DIRECTIONS → Return a copy of every line in the records that includes the word "claim".
________________
/-- R290, R291, R320: OPEN opens a closed queue whose size is 4 to 4096 slots and whose ring ends within the local store, and sets ERR for another one;
CLOSE stops acceptance; RESET closes, empties and increments the epoch. A write of QUE_RING or QUE_CTL changes base, class and size only of a queue that is
closed and empty, and sets ERR otherwise. A read of QUE_DROP answers the three counts and clears them, unless it came by the debug path.
R291, R314: a sel.q that waits completes with CLOSED when a close or a reset leaves every queue of its mask closed and empty, and goes on waiting
otherwise.
The model's own choices in it: log 4. -/
def Obligations.QueueWords : Prop :=
  (∀ (s : State) (v : Via) (c : CoreIx) (q : BitVec 4) (val : Word),
    let x := s.queue c q
    let sets (cm : Instr) (y : Queue) : Prop := ∃ t, exec cm s = .next t ∧ t.queue c q = y ∧ s.onlyQueue t c q
    let fits := 2 ≤ x.slots.toNat ∧ x.slots.toNat ≤ 12 ∧ 256 * x.base.toNat + 264 * 2 ^ x.slots.toNat ≤ 8388608
    let idle := x.opn = false ∧ x.occ = 0
    let cls := val.getLsbD 8
    let slots : BitVec 4 := val.extractLsb' 4 4
    let base : BitVec 15 := val.extractLsb' 8 15
    let err := x.err && !(val.getLsbD 1)
    (x.opn = true → sets (.queOpen v c q) x) ∧
    (x.opn = false → fits → sets (.queOpen v c q) { x with opn := true }) ∧
    (x.opn = false → ¬fits → sets (.queOpen v c q) { x with err := true }) ∧
    ((∀ t m r gd vr tmo k g, (s.thread ⟨c, t⟩).hold ≠ .sel m r gd vr tmo k g) →
      sets (.queClose v c q) { x with opn := false } ∧
      sets (.queReset v c q) { x with opn := false, head := x.tail, occ := 0, epoch := x.epoch + 1 }) ∧
    (cls = x.cls ∧ slots = x.slots → sets (.queConfigWrite v c q true val) { x with err := err }) ∧
    (¬(cls = x.cls ∧ slots = x.slots) → idle → sets (.queConfigWrite v c q true val) { x with cls := cls, slots := slots, err := err }) ∧
    (¬(cls = x.cls ∧ slots = x.slots) → ¬idle → sets (.queConfigWrite v c q true val) { x with err := true }) ∧
    (base = x.base → sets (.queConfigWrite v c q false val) x) ∧
    (base ≠ x.base → idle → sets (.queConfigWrite v c q false val) { x with base := base }) ∧
    (base ≠ x.base → ¬idle → sets (.queConfigWrite v c q false val) { x with err := true }) ∧
    ∃ t, exec (.queDropRead v c q) s = .next t ∧
      t.dict.rdata = (0 : BitVec 16) ++ x.full ++ x.stale ++ x.closed ∧
      t.queue c q = (if v = .debug then x else { x with full := 0, stale := 0, closed := 0 }) ∧
      s.onlyQueue { t with dict := s.dict } c q) ∧
  (∀ (s : State) (v : Via) (w : Who) (q : BitVec 4) (mask : BitVec 16) (rot : Bool) (gd vr : BitVec 5) (tmo : BitVec 16) (k : Nat) (g : Option (BitVec 4)),
    (∀ t, (s.thread ⟨w.core, t⟩).undisturbed) → (s.thread w).hold = .sel mask rot gd vr tmo k g →
    let shut (empties : Prop) : Prop := ∀ p, mask.getLsbD p.toNat = true →
      (if p = q then empties else (s.queue w.core p).opn = false ∧ (s.queue w.core p).occ = 0)
    let wakes (cm : Instr) (empties : Prop) : Prop :=
      (shut empties → ∃ t, exec cm s = .next t ∧ s.wokeWith t w gd 4 ∧ s.sameMemory t) ∧
      (¬shut empties → ∃ t, exec cm s = .next t ∧ t.thread w = s.thread w ∧ s.sameMemory t)
    wakes (.queClose v w.core q) ((s.queue w.core q).occ = 0) ∧ wakes (.queReset v w.core q) True)

/-- R189, R301: a station entry is written only through the core window, never with KIND 3; a lane entry likewise, without a KIND. A refused write sets
STN_STAT.ERR. LS_BASE and LS_BOUND are written only from outside the core, while no thread is in RUN, WAIT or HALT, and with a window that ends within the store;
a refused write sets LS_ERR. Nothing else of the module changes.
R206, R207, R214, R375, R376, R381: a write of FEED_CTL with EN = 1 enables a disabled stream whose buffer or receiver role, tile shape, depth and target
are right, and sets CERR otherwise; to an enabled one it sets WERR. EN = 0 stops the stream: its filled tiles and its reads in flight go, and a relay target loses its
upstream, with the last of this core's tiles on the way to it. FEED_RELAY changes only while the stream is stopped. A thread writes its own descriptors only.
The model's own choices in it: logs 4, 27. -/
def Obligations.CoreTables : Prop :=
  (∀ (s : State) (v : Via) (c : CoreIx) (n : BitVec 8) (val : Word),
    let x := s.core c
    let own := ∃ t, v = .thread ⟨c, t⟩
    let sets (cm : Instr) (y : Core) : Prop := ∃ t, exec cm s = .next t ∧ t.core c = y ∧ t = { s with cores := t.cores } ∧
      ∀ e, e ≠ c → t.core e = s.core e
    let busy := ∃ t, (x.thread t).state = .run ∨ (x.thread t).state = .wait ∨ (x.thread t).state = .halt
    let base : BitVec 11 := val.extractLsb' 12 11
    let limit : BitVec 12 := val.extractLsb' 12 12
    (own ∨ val.extractLsb' 62 2 = 3 → sets (.stnEntryWrite v c n val) { x with stnErr := true }) ∧
    (¬own → val.extractLsb' 62 2 ≠ 3 → ∃ tab, sets (.stnEntryWrite v c n val) { x with stnEntry := tab } ∧
      Sparse.get 0 tab n.toNat = val &&& 0xCFFFFFCFFFFFFFFF ∧ ∀ k, k ≠ n.toNat → Sparse.get 0 tab k = Sparse.get 0 x.stnEntry k) ∧
    (own → sets (.stnLaneWrite v c n val) { x with stnErr := true }) ∧
    (¬own → ∃ tab, sets (.stnLaneWrite v c n val) { x with stnLane := tab } ∧
      Sparse.get 0 tab n.toNat = val &&& 0x8FFFFFCFFFFF0000 ∧ ∀ k, k ≠ n.toNat → Sparse.get 0 tab k = Sparse.get 0 x.stnLane k) ∧
    (own ∨ busy ∨ 2048 < base.toNat + x.lsLimit.toNat → sets (.lsWindowWrite v c false val) { x with lsErr := true }) ∧
    (¬own → ¬busy → base.toNat + x.lsLimit.toNat ≤ 2048 →
      sets (.lsWindowWrite v c false val) { x with lsBase := base, lsErr := x.lsErr && !(val.getLsbD 63) }) ∧
    (own ∨ busy ∨ 2048 < x.lsBase.toNat + limit.toNat → sets (.lsWindowWrite v c true val) { x with lsErr := true }) ∧
    (¬own → ¬busy → x.lsBase.toNat + limit.toNat ≤ 2048 → sets (.lsWindowWrite v c true val) { x with lsLimit := limit })) ∧
  (∀ (s : State) (v : Via) (c : CoreIx) (n : ThrIx) (k : BitVec 3) (val : Word),
    let w : Who := ⟨c, n⟩
    let x := s.stream w k
    let right : Prop := ∀ u, v = .thread ⟨c, u⟩ → u = n
    let sets (cm : Instr) (y : Stream) : Prop := ∃ t, exec cm s = .next t ∧ t.stream w k = y ∧ s.onlyStream t w k
    let y : Stream :=
      { x with loc := val.getLsbD 62, sc := val.getLsbD 61, fmt := val.extractLsb' 52 4, rowsf := val.extractLsb' 47 5,
               kf := val.extractLsb' 42 5, ahead := val.extractLsb' 32 4, size := val.extractLsb' 0 5 }
    let ok : Prop :=
      (x.mode = 2 ∨ x.mode = 3 ∨ (12 ≤ y.size.toNat ∧ y.size.toNat ≤ 23 ∧ y.base.toNat % 2 ^ y.size.toNat = 0 ∧
        (if y.loc then y.base.toNat + 2 ^ y.size.toNat ≤ 4096 * (s.core c).lsLimit.toNat
         else adSpace y.base ≠ 3 ∧ s.ownModule (adModule y.base) = true))) ∧
      tileShape (y.shape k) y.sc false = Option.none ∧ s.aheadOthers w k + y.ahead.toNat + 1 ≤ 16 ∧
      (x.mode = 1 ∨ x.mode = 3 → ∃ e, s.neighbour c x.dir = some e)
    let fills (f : RFlight) : Prop := f.who = w ∧ ∃ tile row piece, f.engine = some (.fill k tile row piece)
    (¬right → exec (.feedEnable v c n k val) s = .next s ∧ exec (.feedDisable v c n k) s = .next s ∧
      exec (.feedRelayWrite v c n k val) s = .next s) ∧
    (right → x.en = true → sets (.feedEnable v c n k val) { x with werr := true } ∧
      sets (.feedRelayWrite v c n k val) { x with werr := true }) ∧
    (right → x.en = false → ok → sets (.feedEnable v c n k val) { y with en := true, lost := false, tiles := [] }) ∧
    (right → x.en = false → ¬ok → sets (.feedEnable v c n k val) { x with cerr := true }) ∧
    (right → x.en = false → sets (.feedRelayWrite v c n k val)
      { x with mode := val.extractLsb' 10 2, dir := val.getLsbD 9, cons := val.getLsbD 8, tthr := val.extractLsb' 6 2, tstrm := val.extractLsb' 3 3 }) ∧
    (right → x.en = false ∨ s.relayTarget c x = Option.none → ∃ t, exec (.feedDisable v c n k) s = .next t ∧
      t.stream w k = { x with en := false, tiles := [], claim := false } ∧ s.onlyStream { t with reads := s.reads } w k ∧
      (∀ f ∈ s.reads, fills f ∨ f ∈ t.reads) ∧ ∀ f ∈ t.reads, f ∈ s.reads ∧ ¬fills f) ∧
    (∀ u j, right → x.en = true → s.relayTarget c x = some (u, j) → u ≠ w →
      let z := s.stream u j
      let ours (r : RelayFlight) : Prop := r.from_ = c ∧ r.core = u.core ∧ r.thr = u.thr ∧ r.strm = j
      let flying := ∃ r ∈ s.relays, ours r
      ∃ t, exec (.feedDisable v c n k) s = .next t ∧ (t.stream w k).en = false ∧ (t.stream w k).tiles = [] ∧ (t.stream w k).claim = false ∧
        (z.mode ≠ 3 → t.stream w k = { x with en := false, tiles := [], claim := false }) ∧
        (z.mode ≠ 2 → z.mode ≠ 3 → t.stream u j = z ∧ t.relays = s.relays) ∧
        (z.mode = 2 → ¬flying → t.stream u j = { z with lost := true } ∧ t.relays = s.relays) ∧ (z.mode = 3 → ¬flying → (t.stream u j).lost = true) ∧
        (z.mode = 2 ∨ z.mode = 3 → flying → t.stream u j = z ∧ ∃ a r b, s.relays = a ++ r :: b ∧ ours r ∧ (∀ q ∈ b, ¬ours q) ∧
          t.relays = a ++ { r with ends := true } :: b)))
________________
ANSWER SPACE →
      t.stream w k = { x with en := false, tiles := [], claim := false } ∧ s.onlyStream { t with reads := s.reads } w k ∧
      ∃ t, exec (.feedDisable v c n k) s = .next t ∧ (t.stream w k).en = false ∧ (t.stream w k).tiles = [] ∧ (t.stream w k).claim = false ∧
        (z.mode ≠ 3 → t.stream w k = { x with en := false, tiles := [], claim := false }) ∧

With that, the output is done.